/-- Width and height of a level (R288). -/
def Texture.width (x : Texture) (l : Nat) : Nat := max 1 (x.w / 2 ^ l)
def Texture.height (x : Texture) (l : Nat) : Nat := max 1 (x.h / 2 ^ l)

/-- Bytes of a texel, or of a block. -/
def Texture.unit (x : Texture) : Nat := if x.fmt ≤ 1 then 4 else if x.fmt == 2 then 8 else 16

/-- Bytes from one row to the next, and rows, of a level. -/
def Texture.pitch (x : Texture) (l : Nat) : Nat :=
  let n := if x.fmt < 4 then x.width l else (x.width l + x.bw - 1) / x.bw
  (n * x.unit + 255) / 256 * 256

def Texture.rows (x : Texture) (l : Nat) : Nat := if x.fmt < 4 then x.height l else (x.height l + x.bh - 1) / x.bh

/-- Address of a level. -/
def Texture.level (x : Texture) (l : Nat) : Nat := (List.range l).foldl (fun a k => a + x.pitch k * x.rows k) x.base

/-- A texel index mapped by an address mode (R288). -/
def mapTexel (mode n : Nat) (i : Int) : Nat :=
  match mode with
  | 0 => (i % (n : Int)).toNat
  | 1 => (satN i 0 ((n : Int) - 1)).toNat
  | _ => let m := (i % (2 * n : Int)).toNat; if m < n then m else 2 * n - 1 - m

/-- Address of the texel (i, j) of a level: of its bytes, or of its block. -/
def Texture.texelAt (x : Texture) (l i j : Nat) : Nat :=
  if x.fmt < 4 then x.level l + j * x.pitch l + i * x.unit
  else x.level l + j / x.bh * x.pitch l + i / x.bw * 16

/-- The sRGB transfer function of c / 255, correctly rounded (R288). -/
def srgb (c : Nat) : Nat :=
  let x : Ex :=
    if c * 100000 ≤ 4045 * 255 then .ratio (c * 100 : Nat) (255 * 1292)
    else
      let num := (200 * c + 11 * 255) ^ 12
      let den := (211 * 255) ^ 12
      sticky false (root5Bits (num * 2 ^ 640 / den) 130 0) 128
  (roundEx fp32 ctlRn x).1

/-- FP32 channels of the texel (i, j) of the bytes at its address (R288; DESIGN CHOICE, log 8). -/
def Texture.channels (x : Texture) (i j : Nat) (b : List Byte) : List Nat :=
  let v := leVal b
  let un (c d : Nat) : Nat := (roundEx fp32 ctlRn (.ratio (c : Nat) d)).1
  match x.fmt with
  | 0 => (List.range 4).map (fun k => un (elem 8 v k) 255)
  | 1 => (List.range 4).map (fun k => if k == 3 then un (elem 8 v k) 255 else srgb (elem 8 v k))
  | 2 => (List.range 4).map (fun k => (roundEx fp32 ctlRn (fp16.val (elem 16 v k))).1)
  | 3 => (List.range 4).map (fun k => elem 32 v k)
  | 4 =>
    if Config.astcIllegal false (BitVec.ofNat 128 v) x.bw x.bh then [0x3F800000, 0, 0x3F800000, 0x3F800000]
    else (List.range 4).map (fun k => un (Config.astcTexel false (BitVec.ofNat 128 v) x.bw x.bh (i % x.bw) (j % x.bh) k).toNat 65535)
  | _ =>
    if Config.astcIllegal true (BitVec.ofNat 128 v) x.bw x.bh then List.replicate 4 0x7FC00000
    else (List.range 4).map (fun k =>
      (roundEx fp32 ctlRn (fp16.val (Config.astcTexel true (BitVec.ofNat 128 v) x.bw x.bh (i % x.bw) (j % x.bh) k).toNat)).1)

/-- Does a PRIV access of a thread go to the home: on a CHECKED page, or in a pinned carve-out (R149, R150)? -/
def State.toHome (s : State) (pa leaf : Nat) : Bool := bit leaf 61 || s.store.carveouts.any (fun c => c.1 ≤ pa && pa < c.1 + c.2)

/-- Bytes of a thread's PRIV read (R146, R149, R150). -/
def State.privOrHome (s : State) (core pa leaf n : Nat) : List Byte × State :=
  if s.toHome pa leaf then s.homeRead core pa n else s.privRead core pa n

/-- What reading for a sample comes to. -/
inductive SampRes (α : Type) where
  | ok (a : α) (s : State)
  | trap (t : TrapInfo)
  | park (level va : Nat)

/-- The SAMP that reads: its thread, level, position and word. -/
structure Sampler where
  name : ThreadName
  level : Nat
  pc : Pc
  word : Word64

/-- Read bytes for a sample as a PRIV load (R290). A watchpoint that it fires is taken after the word (R309). -/
def State.sampRead (s : State) (w : Sampler) (va len : Nat) : SampRes (List Byte) :=
  let n := w.name
  if 2 ^ 57 ≤ va then .trap { protOf 5 with vaddr := BitVec.ofNat 64 va }
  else match s.xlat (.core n.core) (s.asidOf n) va w.level { write := false, thread := true, bytes := len } with
  | .park l => .park l va
  | .trap e => .trap e
  | .ok pa leaf =>
    let home := s.toHome pa leaf
    if s.poisoned pa len && (home || !(s.lineHeld n.core pa)) then .trap { trapOf .eccUncorr 0 with vaddr := BitVec.ofNat 64 va, paddr := pa }
    else
      let (b, s1) := (s.walkSeen (.core n.core) (s.asidOf n) va).privOrHome n.core pa leaf len
      let (fired, s2) := s1.watch { agentThread n with l1 := if home then none else some n.core } none pa len true false
        (fun p => home || p == clusterOf n.core)
      .ok b ((watchCause fired).foldl (fun s info => s.owe n info w.pc w.word) s2)

/-- One texel's channels. -/
def State.texel (s : State) (w : Sampler) (x : Texture) (l : Nat) (i j : Int) : SampRes (List Nat) :=
  let iu := mapTexel x.modeU (x.width l) i
  let jv := mapTexel x.modeV (x.height l) j
  match s.sampRead w (x.texelAt l iu jv) x.unit with
  | .ok b s1 => .ok (x.channels iu jv b) s1
  | .trap e => .trap e
  | .park a b => .park a b

/-- A value times 256 rounded to the nearest integer, ties to even. -/
def times256 (num : Int) (den : Nat) : Int := roundInt .rne (decide (num < 0)) (num.natAbs * 256) den

/-- Place and weight of a linear coordinate: floor(c · n - 1/2), and its fraction in units of 1/256 (R289). -/
def linearAt (c : Int × Nat) (n : Nat) : Int × Nat :=
  let num := 2 * c.1 * n - c.2
  let den : Int := 2 * c.2
  let i := num / den
  let f := roundNat .rne false (((num - i * den).toNat) * 256) den.toNat
  if f == 256 then (i + 1, 0) else (i, f)

/-- A finite value as a ratio. -/
def Ex.ratio? : Ex → Option (Int × Nat)
  | .fin neg num den => some (signed neg num, den)
  | _ => none

/-- A sum of FP32 channels by weights of so many parts, formed exactly and rounded once. -/
def blend (parts : Nat) (l : List (Nat × Nat)) : Nat :=
  let e := l.foldl (fun (a : Ex) (w, v) => a.add .rne ((Ex.fin false w parts).mul (fp32.val v))) (.fin true 0 1)
  if l.any (fun x => (fp32.val x.2).isNan) then 0x7FC00000 else (roundEx fp32 ctlRn e).1

/-- The texels a level gives for (u, v), with their weights in units of 1/65536. -/
def Texture.taps (x : Texture) (l : Nat) (u v : Int × Nat) : List (Nat × Int × Int) :=
  if x.linear then
    let (i, a) := linearAt u (x.width l)
    let (j, b) := linearAt v (x.height l)
    [((256 - a) * (256 - b), i, j), (a * (256 - b), i + 1, j), ((256 - a) * b, i, j + 1), (a * b, i + 1, j + 1)]
  else [(65536, u.1 * x.width l / u.2, v.1 * x.height l / v.2)]

/-- Sample one level. -/
def State.sampLevel (s : State) (w : Sampler) (x : Texture) (l : Nat) (u v : Int × Nat) : SampRes (List Nat) :=
  let r := (x.taps l u v).foldl (fun (acc : SampRes (List (Nat × List Nat))) (k, i, j) => match acc with
    | .ok l0 s => (match s.texel w x l i j with
      | .ok ch s1 => .ok (l0 ++ [(k, ch)]) s1
      | .trap e => .trap e
      | .park a b => .park a b)
    | r => r) (.ok [] s)
  match r with
  | .ok l0 s1 =>
    .ok ((List.range 4).map (fun k => blend 65536 (l0.map (fun y => (y.1, y.2.getD k 0))))) s1
  | .trap e => .trap e
  | .park a b => .park a b

/-- round(256 · log2 of the square root of a ratio). -/
def lod256 (num den : Nat) : Int :=
  if isPow2 num den then 128 * floorLog2 num den
  else (2 * 128 * log2Fixed num den 160 + 2 ^ 160) / (2 ^ 161 : Nat)

/-- The level in units of 1/256 before its clamp; the bias is in the same units (R289). -/
def Texture.lambda (x : Texture) (ux vx uy vy : Ex) : Int :=
  if [ux, vx, uy, vy].any Ex.isNan then 0
  else if [ux, vx, uy, vy].any Ex.isInf then 2 ^ 20
  else match ux.ratio?, vx.ratio?, uy.ratio?, vy.ratio? with
  | some a, some b, some c, some d =>
    let sq (p q : Int × Nat) : Nat × Nat :=
      ((p.1 * x.w).natAbs ^ 2 * q.2 ^ 2 + (q.1 * x.h).natAbs ^ 2 * p.2 ^ 2, p.2 ^ 2 * q.2 ^ 2)
    let (n1, d1) := sq a b
    let (n2, d2) := sq c d
    let (n, dn) := if n1 * d2 < n2 * d1 then (n2, d2) else (n1, d1)
    if n == 0 then -(2 ^ 20) else lod256 n dn + x.bias
  | _, _, _, _ => 0

/-- An explicit level with its bias, in units of 1/256. -/
def Texture.explicit (x : Texture) (e : Ex) : Int :=
  match e with
  | .inf true => -(2 ^ 20)
  | .inf false => 2 ^ 20
  | .fin neg num den => roundInt .rne neg (num * 256) den + x.bias
  | .nan _ => 0

/-- The operands of a SAMP: descriptor address, u, v and the four values after them, as one number (R425). -/
def sampOperands (t : Thread) (a : Nat) : Nat × BitVec 256 := (t.regsVal a 2, BitVec.ofNat 256 (t.regsVal (a + 2) 6))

--------

■ **WHAT THE TASK REQUIRES**: Would you return, unchanged, the lines from the one containing "if [ux, vx, uy, vy].any Ex.isNan then 0" through the end of the entries?

■ **WRITTEN RESPONSE**:
  if [ux, vx, uy, vy].any Ex.isNan then 0
  else if [ux, vx, uy, vy].any Ex.isInf then 2 ^ 20
  else match ux.ratio?, vx.ratio?, uy.ratio?, vy.ratio? with
  | some a, some b, some c, some d =>
    let sq (p q : Int × Nat) : Nat × Nat :=
      ((p.1 * x.w).natAbs ^ 2 * q.2 ^ 2 + (q.1 * x.h).natAbs ^ 2 * p.2 ^ 2, p.2 ^ 2 * q.2 ^ 2)
    let (n1, d1) := sq a b
    let (n2, d2) := sq c d
    let (n, dn) := if n1 * d2 < n2 * d1 then (n2, d2) else (n1, d1)
    if n == 0 then -(2 ^ 20) else lod256 n dn + x.bias
  | _, _, _, _ => 0

/-- An explicit level with its bias, in units of 1/256. -/
def Texture.explicit (x : Texture) (e : Ex) : Int :=
  match e with
  | .inf true => -(2 ^ 20)
  | .inf false => 2 ^ 20
  | .fin neg num den => roundInt .rne neg (num * 256) den + x.bias
  | .nan _ => 0

/-- The operands of a SAMP: descriptor address, u, v and the four values after them, as one number (R425). -/
def sampOperands (t : Thread) (a : Nat) : Nat × BitVec 256 := (t.regsVal a 2, BitVec.ofNat 256 (t.regsVal (a + 2) 6))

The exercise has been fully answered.